- **EXERCISE DIRECTIONS**
Word for word, transcribe the data below from the line with "let line := fun" to the line with "(p.subject = .none", keeping both of those lines.

- **PROVIDED RECORDS**
/-- What each subject gives a pane (R170 to R174): one line for METER, POD, WATCH, DECODER and DEVICE, dashes for an ORPHANED pane, none for NONE, and for TARGET one entry for each register, flowed into the width with a space between two of a line, as many to a line as fit, none when one is wider, and '*' while the withheld mark is set. A METER line shows the chosen field in the pane's format, a time where R173 gives one, dashes or OVER. -/
def Obligations.PaneContent : Prop :=
  (∀ (s : State) (p : Pane),
    let c := s.content p
    let line := fun cs : List Byte => c =
      { lines := [cs.map fun x => { code := x, mismatch := false }], cut := decide (p.rect.width < cs.length), withheld := false }
    (p.state = .orphaned → line [0x2D, 0x2D, 0x2D, 0x2D]) ∧
    (p.state ≠ .orphaned →
      (p.subject = .none → c = { lines := [], cut := false, withheld := false }) ∧
      (∀ m f, p.subject = .meter m f → line (s.meters[m].line f p.format)) ∧
      (∀ q, p.subject = .pod q → line s.pods[q].line) ∧
      (∀ w, p.subject = .watch w → line (s.watch.watches[w].line p.format)) ∧
      (∀ d, p.subject = .decoder d → line (s.decoders[d].line p.format)) ∧
      (p.subject = .device → line s.watch.line) ∧
      (∀ h first count (i : Fin 64) r, p.subject = .target h first count →
        h.slot = byte i → s.store.slots[i].record = some r → s.store.slots[i].gen = h.gen →
        let entries := (List.range count.toNat).map fun k => entry r.cells p.format (byte (first.toNat + k))
        let blank : Glyph := { code := 0x20, mismatch := false }
        let long := match p.format with | .hex => 5 | .dec => 6 | .bin => 11 | .time => 5
        let fit := (p.rect.width + 1) / (long + 1)
        c.withheld = r.withheldMark ∧
        (p.rect.width < long → 0 < count.toNat → c.lines = [] ∧ c.cut = true) ∧
        (long ≤ p.rect.width → c.cut = false ∧ c.lines = (List.range ((count.toNat + fit - 1) / fit)).map fun l =>
          [blank].intercalate ((entries.drop (l * fit)).take fit))))) ∧
  (∀ (cells : List TargetCell) (f : Format) (reg : Byte),
    let digit := fun d : Nat => byte (if d < 10 then 48 + d else 55 + d)
    let differs := ∃ c v e, cellAt reg cells = some c ∧ c.value = some v ∧ c.expected = some e ∧ (v ^^^ e.value) &&& e.mask ≠ 0
    (entry cells f reg).map Glyph.code =
      [digit (reg.toNat / 16), digit (reg.toNat % 16), 0x3A] ++ valueText f ((cellAt reg cells).bind TargetCell.value) ∧
    ∀ g ∈ entry cells f reg, g.mismatch = true ↔ differs) ∧
  ∀ (m : Meter) (field : MeterField) (f : Format),
    let r := m.record
    let shown := fun v : Word =>
      if f = .time ∧ field ≠ .count ∧ m.config.mode ≠ .count then timeText (4 * v.toNat)
      else if f = .hex then hexadecimal v.toNat else decimal v.toNat
    let nothing : List Byte := [0x2D, 0x2D, 0x2D, 0x2D]
    (r.status = .none → m.line field f = nothing) ∧
    (r.status = .overrange → m.line .last f = [0x4F, 0x56, 0x45, 0x52]) ∧
    (r.status = .valid → field = .last → m.line field f = shown r.last) ∧
    (r.status ≠ .none → field = .min → m.line field f = if r.count = 0 then nothing else shown r.min) ∧
    (r.status ≠ .none → field = .max → m.line field f = if r.count = 0 then nothing else shown r.max) ∧
    (r.status ≠ .none → field = .count → m.line field f = shown r.count)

- **EXERCISE SOLUTION**
    let line := fun cs : List Byte => c =
      { lines := [cs.map fun x => { code := x, mismatch := false }], cut := decide (p.rect.width < cs.length), withheld := false }
    (p.state = .orphaned → line [0x2D, 0x2D, 0x2D, 0x2D]) ∧
    (p.state ≠ .orphaned →
      (p.subject = .none → c = { lines := [], cut := false, withheld := false }) ∧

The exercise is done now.